## Problem statement
Please give back only the lines below from the one containing "theorem test_witness_SmodIsMod : (0" to the one containing "(0x80000001 : Word).toInt - (1 : Word).toInt ≤", each repeated word for word, both ends included.

>>>>

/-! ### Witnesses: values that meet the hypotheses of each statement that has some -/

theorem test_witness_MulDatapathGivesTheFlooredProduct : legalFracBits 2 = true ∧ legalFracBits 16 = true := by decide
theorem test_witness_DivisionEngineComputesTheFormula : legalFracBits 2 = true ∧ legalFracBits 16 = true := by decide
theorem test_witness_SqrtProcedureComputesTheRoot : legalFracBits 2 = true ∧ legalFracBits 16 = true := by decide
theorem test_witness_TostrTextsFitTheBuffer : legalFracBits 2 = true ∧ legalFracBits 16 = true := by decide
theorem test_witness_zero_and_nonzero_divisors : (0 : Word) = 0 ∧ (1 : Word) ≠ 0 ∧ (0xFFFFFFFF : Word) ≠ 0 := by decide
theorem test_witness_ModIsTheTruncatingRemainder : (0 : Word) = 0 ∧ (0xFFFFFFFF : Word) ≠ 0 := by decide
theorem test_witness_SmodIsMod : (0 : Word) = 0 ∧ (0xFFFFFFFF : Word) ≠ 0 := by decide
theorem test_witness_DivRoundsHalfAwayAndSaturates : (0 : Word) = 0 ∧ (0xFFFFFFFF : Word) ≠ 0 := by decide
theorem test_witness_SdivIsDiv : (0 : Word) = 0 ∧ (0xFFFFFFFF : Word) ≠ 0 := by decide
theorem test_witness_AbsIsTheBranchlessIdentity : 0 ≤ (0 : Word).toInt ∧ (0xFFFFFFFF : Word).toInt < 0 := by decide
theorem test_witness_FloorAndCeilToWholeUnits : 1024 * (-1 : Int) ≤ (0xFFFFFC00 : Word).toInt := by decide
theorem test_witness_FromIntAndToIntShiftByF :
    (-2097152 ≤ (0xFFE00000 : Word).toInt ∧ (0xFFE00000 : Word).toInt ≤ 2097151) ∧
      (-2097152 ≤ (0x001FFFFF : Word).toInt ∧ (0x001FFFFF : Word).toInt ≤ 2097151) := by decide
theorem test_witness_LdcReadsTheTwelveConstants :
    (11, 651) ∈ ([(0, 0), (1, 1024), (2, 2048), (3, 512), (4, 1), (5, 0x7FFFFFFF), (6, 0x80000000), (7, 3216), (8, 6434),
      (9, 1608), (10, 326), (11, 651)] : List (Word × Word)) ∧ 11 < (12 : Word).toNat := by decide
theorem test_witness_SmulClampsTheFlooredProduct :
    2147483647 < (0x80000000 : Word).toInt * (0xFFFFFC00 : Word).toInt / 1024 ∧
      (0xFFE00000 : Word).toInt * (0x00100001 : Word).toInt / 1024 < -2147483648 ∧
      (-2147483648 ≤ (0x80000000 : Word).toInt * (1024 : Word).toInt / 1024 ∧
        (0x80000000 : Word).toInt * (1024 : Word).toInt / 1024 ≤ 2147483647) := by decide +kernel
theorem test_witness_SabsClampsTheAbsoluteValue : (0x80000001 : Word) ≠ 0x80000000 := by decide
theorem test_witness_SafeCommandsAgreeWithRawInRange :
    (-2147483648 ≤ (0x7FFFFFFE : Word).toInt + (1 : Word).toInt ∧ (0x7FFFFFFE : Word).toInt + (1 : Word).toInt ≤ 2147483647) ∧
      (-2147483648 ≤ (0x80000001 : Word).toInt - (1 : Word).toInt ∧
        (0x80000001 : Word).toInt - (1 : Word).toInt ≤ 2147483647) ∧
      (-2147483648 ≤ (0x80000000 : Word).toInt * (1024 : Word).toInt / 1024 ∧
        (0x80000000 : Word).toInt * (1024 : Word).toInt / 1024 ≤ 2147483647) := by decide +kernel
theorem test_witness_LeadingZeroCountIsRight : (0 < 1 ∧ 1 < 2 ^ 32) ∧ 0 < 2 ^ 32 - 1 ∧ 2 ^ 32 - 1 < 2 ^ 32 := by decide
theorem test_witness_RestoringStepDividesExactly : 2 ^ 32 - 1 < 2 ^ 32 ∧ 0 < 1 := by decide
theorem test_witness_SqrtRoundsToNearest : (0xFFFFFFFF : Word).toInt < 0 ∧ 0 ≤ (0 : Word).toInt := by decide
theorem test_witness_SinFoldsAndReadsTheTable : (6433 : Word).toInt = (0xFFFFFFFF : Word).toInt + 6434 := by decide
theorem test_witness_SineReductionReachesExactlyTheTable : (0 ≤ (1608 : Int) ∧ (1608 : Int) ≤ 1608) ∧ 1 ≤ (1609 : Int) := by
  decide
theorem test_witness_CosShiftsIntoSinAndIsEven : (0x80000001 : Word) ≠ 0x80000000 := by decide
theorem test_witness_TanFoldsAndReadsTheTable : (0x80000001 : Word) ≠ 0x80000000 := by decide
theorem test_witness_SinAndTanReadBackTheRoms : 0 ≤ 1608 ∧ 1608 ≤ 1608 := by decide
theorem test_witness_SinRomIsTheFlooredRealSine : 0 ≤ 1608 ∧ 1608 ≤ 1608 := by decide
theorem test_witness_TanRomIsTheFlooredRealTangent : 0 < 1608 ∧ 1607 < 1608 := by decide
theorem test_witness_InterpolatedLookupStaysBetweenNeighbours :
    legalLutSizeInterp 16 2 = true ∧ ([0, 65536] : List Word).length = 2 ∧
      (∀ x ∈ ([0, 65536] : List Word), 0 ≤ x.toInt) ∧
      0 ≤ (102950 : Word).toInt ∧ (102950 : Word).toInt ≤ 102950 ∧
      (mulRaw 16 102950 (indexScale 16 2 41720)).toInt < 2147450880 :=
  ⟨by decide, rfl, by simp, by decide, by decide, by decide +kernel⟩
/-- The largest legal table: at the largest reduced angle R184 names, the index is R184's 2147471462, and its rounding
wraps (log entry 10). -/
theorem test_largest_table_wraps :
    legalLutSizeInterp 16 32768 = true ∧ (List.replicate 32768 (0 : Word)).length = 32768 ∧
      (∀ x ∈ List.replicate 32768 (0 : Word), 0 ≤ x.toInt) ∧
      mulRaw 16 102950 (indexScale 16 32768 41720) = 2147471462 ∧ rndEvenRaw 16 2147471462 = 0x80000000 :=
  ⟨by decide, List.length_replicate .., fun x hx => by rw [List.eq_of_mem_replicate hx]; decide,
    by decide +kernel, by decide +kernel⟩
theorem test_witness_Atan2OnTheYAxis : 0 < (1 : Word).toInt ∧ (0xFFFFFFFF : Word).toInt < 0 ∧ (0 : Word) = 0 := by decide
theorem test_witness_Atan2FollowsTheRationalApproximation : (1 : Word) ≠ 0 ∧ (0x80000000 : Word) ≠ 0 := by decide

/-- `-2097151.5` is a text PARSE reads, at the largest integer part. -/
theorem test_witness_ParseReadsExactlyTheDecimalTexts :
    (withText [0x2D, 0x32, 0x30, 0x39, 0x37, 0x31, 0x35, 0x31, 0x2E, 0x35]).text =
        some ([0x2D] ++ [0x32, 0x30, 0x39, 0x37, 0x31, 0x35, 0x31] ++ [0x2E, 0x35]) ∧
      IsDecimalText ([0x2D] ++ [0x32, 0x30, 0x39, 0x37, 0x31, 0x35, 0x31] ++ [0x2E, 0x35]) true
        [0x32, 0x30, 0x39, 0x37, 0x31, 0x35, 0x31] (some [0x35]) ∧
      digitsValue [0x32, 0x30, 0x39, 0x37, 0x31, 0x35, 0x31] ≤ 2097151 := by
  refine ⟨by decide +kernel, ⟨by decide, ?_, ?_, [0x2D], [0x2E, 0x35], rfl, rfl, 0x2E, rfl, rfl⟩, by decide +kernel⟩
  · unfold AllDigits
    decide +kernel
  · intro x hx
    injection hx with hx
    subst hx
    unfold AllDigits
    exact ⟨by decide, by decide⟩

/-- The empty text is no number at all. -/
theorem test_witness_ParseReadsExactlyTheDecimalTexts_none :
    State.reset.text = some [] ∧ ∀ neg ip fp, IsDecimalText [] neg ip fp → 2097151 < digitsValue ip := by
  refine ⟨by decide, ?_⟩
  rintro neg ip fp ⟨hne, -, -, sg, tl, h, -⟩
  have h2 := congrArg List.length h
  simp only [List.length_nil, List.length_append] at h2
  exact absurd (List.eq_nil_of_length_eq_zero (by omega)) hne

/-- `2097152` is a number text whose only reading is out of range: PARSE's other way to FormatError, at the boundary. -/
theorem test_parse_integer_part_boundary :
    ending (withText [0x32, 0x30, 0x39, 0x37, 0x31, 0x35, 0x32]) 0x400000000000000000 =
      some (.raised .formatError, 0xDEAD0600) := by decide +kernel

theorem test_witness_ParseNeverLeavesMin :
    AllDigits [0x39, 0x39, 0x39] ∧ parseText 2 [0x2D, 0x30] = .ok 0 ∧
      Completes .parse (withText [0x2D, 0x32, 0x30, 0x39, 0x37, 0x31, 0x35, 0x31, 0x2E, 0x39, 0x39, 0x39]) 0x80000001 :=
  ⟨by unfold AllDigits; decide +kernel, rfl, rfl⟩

<<<<

## Answer box
theorem test_witness_SmodIsMod : (0 : Word) = 0 ∧ (0xFFFFFFFF : Word) ≠ 0 := by decide
theorem test_witness_DivRoundsHalfAwayAndSaturates : (0 : Word) = 0 ∧ (0xFFFFFFFF : Word) ≠ 0 := by decide
theorem test_witness_SdivIsDiv : (0 : Word) = 0 ∧ (0xFFFFFFFF : Word) ≠ 0 := by decide
theorem test_witness_AbsIsTheBranchlessIdentity : 0 ≤ (0 : Word).toInt ∧ (0xFFFFFFFF : Word).toInt < 0 := by decide
theorem test_witness_FloorAndCeilToWholeUnits : 1024 * (-1 : Int) ≤ (0xFFFFFC00 : Word).toInt := by decide
theorem test_witness_FromIntAndToIntShiftByF :
    (-2097152 ≤ (0xFFE00000 : Word).toInt ∧ (0xFFE00000 : Word).toInt ≤ 2097151) ∧
      (-2097152 ≤ (0x001FFFFF : Word).toInt ∧ (0x001FFFFF : Word).toInt ≤ 2097151) := by decide
theorem test_witness_LdcReadsTheTwelveConstants :
    (11, 651) ∈ ([(0, 0), (1, 1024), (2, 2048), (3, 512), (4, 1), (5, 0x7FFFFFFF), (6, 0x80000000), (7, 3216), (8, 6434),
      (9, 1608), (10, 326), (11, 651)] : List (Word × Word)) ∧ 11 < (12 : Word).toNat := by decide
theorem test_witness_SmulClampsTheFlooredProduct :
    2147483647 < (0x80000000 : Word).toInt * (0xFFFFFC00 : Word).toInt / 1024 ∧
      (0xFFE00000 : Word).toInt * (0x00100001 : Word).toInt / 1024 < -2147483648 ∧
      (-2147483648 ≤ (0x80000000 : Word).toInt * (1024 : Word).toInt / 1024 ∧
        (0x80000000 : Word).toInt * (1024 : Word).toInt / 1024 ≤ 2147483647) := by decide +kernel
theorem test_witness_SabsClampsTheAbsoluteValue : (0x80000001 : Word) ≠ 0x80000000 := by decide
theorem test_witness_SafeCommandsAgreeWithRawInRange :
    (-2147483648 ≤ (0x7FFFFFFE : Word).toInt + (1 : Word).toInt ∧ (0x7FFFFFFE : Word).toInt + (1 : Word).toInt ≤ 2147483647) ∧
      (-2147483648 ≤ (0x80000001 : Word).toInt - (1 : Word).toInt ∧
        (0x80000001 : Word).toInt - (1 : Word).toInt ≤ 2147483647) ∧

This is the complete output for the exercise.